Wednesday 30 September 15:00 - 15:30, Red room
Morton Swimmer (Trend Micro)
Nick FitzGerald (Independent researcher)
Andrew Lee (ESET)
download slides (PDF)
How do you win a game when the rules don't let you?
You change the rules!
In the computer security field, one possible game changer is aggressively fighting back. Star Trek's fictional James T. Kirk changed the Kobayashi Maru simulation from a no-win situation to one where a winning solution, but can we do the same? What are the ethical and legal challenges?
The dilemma stems from the problem that fighting back will have consequences, sometimes technical, sometimes ethical, sometimes legal. In a world where pointing NMAP at another's host is considered more than just impolite, using an exploit to gain control of an alleged C&C server, which is probably illegal in most countries anyway, is stepping well over the line. But not changing the rules means we persist in our course of staying one step behind the criminals. This is not satisfactory as it looks like everyone is losing in this scenario - except the criminals.
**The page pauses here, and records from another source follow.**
-- ==== Sys2Proof/Proofs/Starts.lean ====
section
/-! PROOF. The start of a head: what each kind begins, which heads complete in their start event, and what the moves of a POWER step do at its
start. -/

namespace Sys2Proof.Machine

variable {s t u : State} {i : Slot} {x : SlotState} {st : StepRecord} {rest : List StepRecord}

/-! ### One turn of the run of starts -/

theorem HeadReady.canStart (h : HeadReady x st rest) : x.engine.canStart = true := Engine.canStart_of h.idle h.head h.place

/-- The run of starts goes on from the first head, where the turn names as many slots as steps have left their queues. -/
theorem startAll_turn (hc : (s.slot i).engine.canStart = true)
    (hfuel : (startHead i s).2.length + (startHead i s).1.queuedSteps = s.queuedSteps) :
    startAll [i] s = startAll (startHead i s).2 (startHead i s).1 := by
  unfold startAll
  rw [show ([i] : List Slot).length + s.queuedSteps = s.queuedSteps + 1 from Nat.add_comm 1 _, hfuel]
  conv_lhs => unfold runStarts
  dsimp only
  rw [if_pos hc, List.append_nil]

theorem headDoomed_of (h : HeadReady (s.slot i) st rest) : s.headDoomed i = st.doom.isSome := by
  rw [State.headDoomed, h.head]

theorem exec_stepStart_ready (h : HeadReady (s.slot i) st rest) (hd : st.doom = none) :
    exec (.stepStart i) s = .next (finish [i] s) :=
  congrArg Host.Outcome.next (if_pos ⟨h.canStart, by rw [headDoomed_of h, hd]; rfl⟩)

/-- A head that starts and completes nothing (R4). -/
theorem exec_stepStart_goesOn (h : HeadReady (s.slot i) st rest) (hd : st.doom = none)
    (hk : startKind i st (s.beginHead i st rest) = (u, [])) : exec (.stepStart i) s = .next (uplink u) := by
  rw [exec_stepStart_ready h hd, finish, startAll_single h.canStart ((startHead_of_kind h.head hd).trans hk)]

/-- A head whose start names the slots `work` goes on there (R3). -/
theorem exec_stepStart_turn {work : List Slot} (h : HeadReady (s.slot i) st rest) (hd : st.doom = none)
    (hk : startKind i st (s.beginHead i st rest) = (u, work)) (hfuel : work.length + u.queuedSteps = s.queuedSteps) :
    exec (.stepStart i) s = .next (finish work u) := by
  have hhead : startHead i s = (u, work) := (startHead_of_kind h.head hd).trans hk
  rw [exec_stepStart_ready h hd, finish, startAll_turn h.canStart (by rw [hhead]; exact hfuel), hhead, finish]

/-- The head as the step in flight leaves as many steps queued, whatever else of its slot changes. -/
theorem setSlot_queuedSteps (h : HeadReady (s.slot i) st rest) {f : Flight} (hf : x.engine.flight = some f)
    (hw : x.engine.waiting = rest) : (s.setSlot i x).queuedSteps = s.queuedSteps := by
  have hsum := queuedSteps_of_slot (s := s) (t := s.setSlot i x) (i := i) (y := x) rfl
  have : x.engine.queueCount = (s.slot i).engine.queueCount := by
    simp [Engine.queueCount, Engine.queue, h.idle, h.head, hf, hw]
  omega

/-- A head that completes in its start event (R4, R8). -/
theorem exec_stepStart_ends {e : Ending} {f : Flight} (h : HeadReady (s.slot i) st rest) (hd : st.doom = none)
    (hf : x.engine.flight = some f) (hw : x.engine.waiting = rest)
    (hk : startKind i st (s.beginHead i st rest) = (endStep i e (s.setSlot i x), [i])) :
    exec (.stepStart i) s = .next (finish [i] (endStep i e (s.setSlot i x))) := by
  have hflight : ((s.setSlot i x).slot i).engine.flight.isSome = true := by
    rw [State.setSlot_slot_same, hf]
    rfl
  refine exec_stepStart_turn h hd hk ?_
  rw [← setSlot_queuedSteps h hf hw, ← endStep_queuedSteps e hflight]
  exact Nat.add_comm 1 _

/-- A doomed head drains (R5). -/
theorem exec_drain_ready {d : Doom} (h : HeadReady (s.slot i) st rest) (hd : st.doom = some d) :
    exec (.drain i) s = .next (finish [i] (endStep i (.doomed d) (s.beginHead i st rest))) := by
  have hhead := startHead_of_doom h.head hd
  have hflight : ((s.beginHead i st rest).slot i).engine.flight.isSome = true := by
    rw [beginHead_slot]
    rfl
  have hfuel : (startHead i s).2.length + (startHead i s).1.queuedSteps = s.queuedSteps := by
    rw [hhead, ← beginHead_queuedSteps h, ← endStep_queuedSteps (.doomed d) hflight]
    exact Nat.add_comm 1 _
  refine congrArg Host.Outcome.next ((if_pos ⟨h.canStart, by rw [headDoomed_of h, hd]; rfl⟩).trans ?_)
  rw [finish, startAll_turn h.canStart hfuel, hhead, finish]

/-! ### What the start of a kind reads and writes -/

theorem limitWindow_eq (st : StepRecord) (now : Time) :
    limitWindow st now = if st.limitSet = none then none else some ⟨0, 0, 0, 0, now, false⟩ := by
  unfold limitWindow
  cases st.limitSet <;> rfl

/-- Taking the next tag and handing over an item (R30, R33). -/
theorem takeTag_handOver (l : PhoneLine) (item : TxItem) : l.takeTag.handOver item = { l with
    nextTag := if l.nextTag = 0xFF#8 then 1#8 else l.nextTag + 1#8
    tx := if l.tx = none then some item else l.tx
    txWaiting := if l.tx = none then l.txWaiting else some item } := by
  obtain ⟨baud, size, tag, tx, waiting, assembler⟩ := l
  cases tx <;> rfl

theorem commandLine_eq (tag : Byte) (code : BitVec 16) (argument : List Byte) : commandLine tag code argument =
    [0x21#8] ++ hexOf 2 tag.toNat ++ hexOf 4 code.toNat ++ (if argument = [] then [] else 0x20#8 :: argument) ++ [0x0D#8, 0x0A#8] := rfl

theorem startKind_exchange {code : BitVec 16} {argument : List Byte} (hk : st.kind = .exchange code argument) :
    startKind i st u = startExchange i st code argument u := by rw [startKind, hk]
theorem startKind_push {o : Fin 16} (hk : st.kind = .push o) : startKind i st u = startPush i st o u := by rw [startKind, hk]
theorem startKind_power {target : Target} {keys : KeyCombo} (hk : st.kind = .power target keys) :
    startKind i st u = startPower i st target keys u := by rw [startKind, hk]
theorem startKind_measure {ms : Nat} (hk : st.kind = .measure ms) : startKind i st u = startMeasure i ms u := by rw [startKind, hk]
theorem startKind_press {keys : KeyMask} {ms : Nat} (hk : st.kind = .press keys ms) :
    startKind i st u = startPress i st keys ms u := by rw [startKind, hk]
theorem startKind_attach {mask : PortMask} {hold : Nat} (hk : st.kind = .attach mask hold) :
    startKind i st u = startAttach i st mask hold u := by rw [startKind, hk]
theorem startKind_detach {mask : PortMask} (hk : st.kind = .detach mask) :
    startKind i st u = startDetach i mask u := by rw [startKind, hk]
theorem startKind_await {k : Fin 4} (hk : st.kind = .await k) : startKind i st u = startAwait i st k u := by rw [startKind, hk]

/-! ### POWER (R8, R74) -/

section
variable {target : Target} {keys : KeyCombo}

/-- The step in flight takes its window (R104). -/
def State.openPowerWindow (s : State) (i : Slot) (st : StepRecord) (target : Target) : State :=
  s.modFlight i fun f => { f with window := powerWindow st target s.time }

theorem startPower_reached (hr : (u.slot i).power.state.reaches target = true) :
    startPower i st target keys u = (endStep i .normal u, [i]) := if_pos hr

theorem startPower_interlocked (hr : (u.slot i).power.state.reaches target = false) (hl : u.lid.state = .opened)
    (hn : target.needsRail = true) : startPower i st target keys u = failStart i .interlocked u :=
  (if_neg (by rw [hr]; decide)).trans (if_pos ⟨hl, hn⟩)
In this paper we will present various real and hypothetical scenarios of fighting back. For example: sinkholing; SSH honeypots that counter attack (yes, this is real); abusing open directories; hacking C&C servers; taking over botnets by either hijacking the C&Cs or buying them; shutting down DHT-based botnets; modifying phishing pages so they no longer work; using DDoS attacks against criminal infrastructure; and so on. We are not advocating any of these aggressive methods, and what we lay out in the paper is unlikely to be exhaustive. However, we will discuss where we, as the authors, see the boundaries of what we can do so that the readers come away with a better ethical framework for their own activities.
This discussion is long overdue as some mild forms of aggressive defensive tactics have already been tried, and some common daily working activities of security analysts may have potential legal consequences where few currently imagine there might even be ethical considerations. In some cases, the law is in conflict with what may seem like 'technical common sense'. However, these laws usually have solid foundations and being seen to violate them, even if there are no likely legal consequences, can have negative effects on cooperation with other companies and/or law enforcement agencies, or on public perception. We see this not as a final statement on the matter, but the beginning of a discussion that should accompany our actions in this new frontier.
Morton Swimmer was born in New York City, raised there and in Hamburg, Germany, then studied in England and Hamburg. It was at the University of Hamburg where he came to study computer security under Prof. Dr. Brunnstein and in 1988 he co-founded the Virus Test Center. He started his first anti-virus business in 1991, which was bought by S&S International UK. Then in 1996, Morton joined IBM Research in New York to work on IBM Antivirus and create the Digital Immune System, which was bought a few years later by Symantec. The next switch was to IBM Research in Zurich, Switzerland to research the applicability of intrusion detection techniques to the anti-virus field with one of the world's leading research groups in intrusion detection. From this research, the DIMVA Conference was formed. Somewhere along the way he got his Ph.D. with a thesis on malware intrusion detection. In 2007, he became a associate professor at CUNY's John Jay College of Criminal Justice and in 2008 he joined Trend Micro, where he still works, with only a brief stint in between at Intel Security. He is now based in Germany.
Andrew Lee brings to ESET a unique blend of corporate and security expertise. Having served as Chief Research Officer at ESET from 2004 to 2008, Lee was responsible for building ESET's reputation as a world-class research organization. Prior to accepting the role of CEO at ESET in January of 2011, Lee served as Chief Technology Officer for K7 Computing, an anti-virus software and Internet security company, where he was responsible for all aspects of K7's technology, leading acquisitions and bringing new products to the market. Mr Lee is a founding member of several of the most respected organizations, such as AVIEN and AMTSO, international non-profit associations that focus on addressing the global need for improvement in the objectivity, quality and relevance of anti-malware testing methodologies. A frequent speaker at industry conferences, ISC2 Seminars, AVAR, Virus Bulletin and EICAR, Mr. Lee is a widely published author of articles on antivirus and security and co-authored the "AVIEN Malware Defense Guide" with current ESET researcher David Harley. Andrew Lee holds an MSc degree in Computer Security from the University of Liverpool.